→ Your instructions: Using the records below, write out again exactly the lines that begin at the line containing "(s1, .wait) => (s1, false)" and end at the line containing "true) => t1", and no other lines.

→ Source data:
##############################
-- ==== Sys2Proof/Machine/CacheCtl.lean ====
section
/-!
DEFINITION. The L1, the write-merging buffer, tile memory, twin copies, and the commands that enable, disable,
clean and invalidate caches (R447 to R457, R466, R478 to R483, R583, R599).
-/

namespace Sys2Proof.Machine

/-! ## Regions of the local space (R453, R511) -/

/-- Where a physical address points, by its line PA[47:7]. -/
inductive Space where
  | dram | tile | reg | twin | none
  deriving DecidableEq, Repr

/-- Base of the tile region. -/
def tileBase : Nat := 0x800_0000_0000

/-- The region of an address. -/
def regionOf (pa : Nat) : Space :=
  if pa < 2 ^ 40 then .dram
  else if tileBase ≤ pa ∧ pa < 0x900_0000_0000 then .tile
  else if regSpace ≤ pa ∧ pa < 0xF00_0000_0000 then .reg
  else if 2 ^ 44 ≤ pa ∧ pa < 2 ^ 44 + 2 ^ 40 then .twin
  else .none

/-! ## Tile memory -/

/-- The size of a cluster's tile memory in bytes (R452). -/
def State.tileSize (s : State) (cl : Nat) : Nat := 2 * s.fld (R.l2Ctrl cl) F.l2Ctrl_tilePairs * 2 ^ 20

/-- R453: the cluster that owns a tile address and the offset in it; none where no compute die is named. -/
def tileOwner (pa : Nat) : Option (Nat × Nat) :=
  let a := pa - tileBase
  let site := a / 2 ^ 32
  let k := a % 2 ^ 32 / 2 ^ 24
  if 1 ≤ site ∧ site ≤ 8 ∧ k < 8 then some ((site - 1) * 8 + k, a % 2 ^ 24) else none

/-- What a tile request meets. -/
inductive TileGate where
  | serve | wait | refuse
  deriving DecidableEq, Repr

/-- R408, R455: a tile request is refused. -/
def State.tileRefuse (s : State) (cl : Nat) (tag : ReqTag) (pa : Nat) : State :=
  let s1 := s.count (R.cluCntTile cl) F.cluCntTile_refused 1
  let s2 := s1.rasWrite { det 1 3 (cl / 8 + 1) (cl % 8 * 16) 2 with
    addr := some (BitVec.ofNat 48 pa), arg0 := Word.of tag.num }
  s2.audit 0x0002 (cl / 8 + 1) (cl % 8 * 16) (Word.of pa) (Word.of tag.num)

/-- R453 to R457, R593: whether cluster `cl` serves a request to offset `o` of its tile memory. -/
def State.tileGateAt (s : State) (core : Option Nat) (tag : ReqTag) (pa cl o : Nat) : State × TileGate :=
  if !s.cdUp (cl / 8) then (s, .refuse)
  else if s.inI4 (cl / 8) || s.inI3 cl then (s, .wait)
  else if s.flag (R.l2Stat cl) F.l2Stat_tileChanging then (s, .wait)
  else if s.tileSize cl ≤ o then (s.count (R.cluCntTile cl) F.cluCntTile_refused 1, .refuse)
  else
    let admitted := decide (tag = .part (BitVec.ofNat 3 (s.fld (R.l2Stat cl) F.l2Stat_part))) || decide (tag = .onyx)
      || (decide (tag = .host) && s.flag (R.l2Ctrl cl) F.l2Ctrl_tileHost)
    if !admitted then (s.tileRefuse cl tag pa, .refuse)
    else
      match core with
      | some c =>
        if s.fld (R.wvClEpoch (coreCl c)) F.wvClEpoch_epoch = s.fld (R.wvClEpoch cl) F.wvClEpoch_epoch then (s, .serve)
        else (s.count R.wvCntFence F.wvCntFence_held 1, .wait)
      | none => (s, .serve)

/-- R453, R455, R457, R583: whether the owning cluster serves a request. A request of a core carries the epoch of
its cluster; `core` names it. -/
def State.tileGate (s : State) (core : Option Nat) (tag : ReqTag) (pa : Nat) : State × TileGate :=
  (tileOwner pa).elim (s, .refuse) (fun x => s.tileGateAt core tag pa x.1 x.2)

/-- The line of tile memory at an address. -/
def State.tileLine (s : State) (pa : Nat) : Line :=
  let o := (pa - tileBase) / 128 * 128
  let b (q : Nat) : Bool := Sparse.get (fun _ => false) s.tileBad (o / 64 + q)
  ⟨BitVec.ofNat 1024 (bytesLE s.tile o 128), BitVec.ofNat 2 (b2n (b 0) + 2 * b2n (b 1))⟩

/-- Write bytes of a line of tile memory. -/
def State.tilePut (s : State) (pa : Nat) (l : Line) (en : Nat) : State :=
  let o := (pa - tileBase) / 128 * 128
  let v := (s.tileLine pa).merge l en
  { s with
    tile := putLE s.tile o 128 v.data.toNat
    tileBad := Sparse.set (fun _ => false) (Sparse.set (fun _ => false) s.tileBad (o / 64) (v.poison.getLsbD 0))
      (o / 64 + 1) (v.poison.getLsbD 1) }

/-- The bytes a write of `bs` at `pa` enables in its line. -/
def spanOf (pa n : Nat) : Nat := (2 ^ n - 1) * 2 ^ (pa % 128) % 2 ^ 128

/-- The line image of bytes at an address. -/
def placed (pa : Nat) (bs : List Byte) : Line := ⟨BitVec.ofNat 1024 (ofBytes bs * 2 ^ (8 * (pa % 128))), 0⟩

/-- Serve a tile request; an answer is `none` while it waits. -/
def State.tileServe (s : State) (r : TileRequest) : State × Bool :=
  let pa := r.pa.toNat
  let tag : ReqTag := .part (BitVec.ofNat 3 (s.fld (R.l2Stat (coreCl r.core.val)) F.l2Stat_part))
  if regionOf pa ≠ .tile then (s.answer .refused, true)
  else match s.tileGate (some r.core.val) tag pa with
    | (s1, .wait) => (s1, false)
    | (s1, .refuse) => (s1.answer .error, true)
    | (s1, .serve) =>
      match r.write with
      | none =>
        let l := s1.tileLine pa
        (s1.answerData (decide (l.poison ≠ 0)) (wordsOf 16 l.data.toNat), true)
      | some bs => ((s1.tilePut pa (placed pa bs) (spanOf pa bs.length)).answer .ok, true)

/-- TILE_REQUEST (R455, R583). -/
def tileRequest (r : TileRequest) (s : State) : State :=
  if !s.up (coreSite r.core.val) then s.answer .refused
  else match s.tileServe r with
    | (s1, true) => s1
    | (s1, false) => ({ s1 with tileWait := s1.tileWait ++ [r] } : State).answer .held

/-- The requests that wait are served in order, those that still have to wait stay. -/
def State.tileRetry (s : State) : State :=
  s.tileWait.foldl (fun (t : State) r =>
    match t.tileServe r with
    | (t1, true) => t1
    | (_, false) => { t with tileWait := t.tileWait ++ [r] }) { s with tileWait := [] }

/-- R457, steps 1 to 4: TILE_PAIRS changes to `t`. -/
def State.tileChange (s : State) (cl t : Nat) : State :=
  let old := s.fld (R.l2Ctrl cl) F.l2Ctrl_tilePairs
  if t = old then s
  else
    let s1 := s.setFld (R.l2Stat cl) F.l2Stat_tileChanging 1
    let out := (s1.heldBy cl).filter (fun e => decide (16 - 2 * t ≤ e.2.way))
    let s2 := out.foldl (fun (u : State) e => (u.leafClean cl e.1).setCline cl e.1 {}) s1
    let base := (cl / 8 + 1) * 2 ^ 32 + cl % 8 * 2 ^ 24
    let keep (o : Nat) : Bool := decide (o < base + 2 * t * 2 ^ 20) || decide (base + 2 ^ 24 ≤ o)
    { s2.setFld (R.l2Ctrl cl) F.l2Ctrl_tilePairs t with
      tile := s2.tile.filter (fun e => keep e.1)
      tileBad := s2.tileBad.filter (fun e => keep (e.1 * 64)) }

/-- Every tile byte of a cluster is zero again. -/
def State.tileClear (s : State) (cl : Nat) : State :=
  let base := (cl / 8 + 1) * 2 ^ 32 + cl % 8 * 2 ^ 24
  let out (o : Nat) : Bool := decide (o < base) || decide (base + 2 ^ 24 ≤ o)
  { s with tile := s.tile.filter (fun e => out e.1), tileBad := s.tileBad.filter (fun e => out (e.1 * 64)) }

/-- TILE_CHANGE_DONE (R457, step 5). -/
def tileChangeDone (cl : Nat) (s : State) : State :=
  if s.flag (R.l2Stat cl) F.l2Stat_tileChanging then ((s.setFld (R.l2Stat cl) F.l2Stat_tileChanging 0).answer .ok).tileRetry
  else s.answer .refused

/-! ## Twin lines -/

/-- The holder key of a twin line: PA[39:7] of the partner's space. -/
def twinLine (pa : Nat) : Nat := 2 ^ 33 + pa / 128 % 2 ^ 33

/-- R466: whether a copy serves reads now. -/
def State.twinFresh (s : State) (c : CacheLine) : Bool :=
  decide (c.st ≠ .i) && decide (s.tick < c.fill + s.fld R.xlTwinCtrl F.xlTwinCtrl_ttl)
##############################
→ Exercise output:
    | (s1, .wait) => (s1, false)
    | (s1, .refuse) => (s1.answer .error, true)
    | (s1, .serve) =>
      match r.write with
      | none =>
        let l := s1.tileLine pa
        (s1.answerData (decide (l.poison ≠ 0)) (wordsOf 16 l.data.toNat), true)
      | some bs => ((s1.tilePut pa (placed pa bs) (spanOf pa bs.length)).answer .ok, true)

/-- TILE_REQUEST (R455, R583). -/
def tileRequest (r : TileRequest) (s : State) : State :=
  if !s.up (coreSite r.core.val) then s.answer .refused
  else match s.tileServe r with
    | (s1, true) => s1
    | (s1, false) => ({ s1 with tileWait := s1.tileWait ++ [r] } : State).answer .held

/-- The requests that wait are served in order, those that still have to wait stay. -/
def State.tileRetry (s : State) : State :=
  s.tileWait.foldl (fun (t : State) r =>
    match t.tileServe r with
    | (t1, true) => t1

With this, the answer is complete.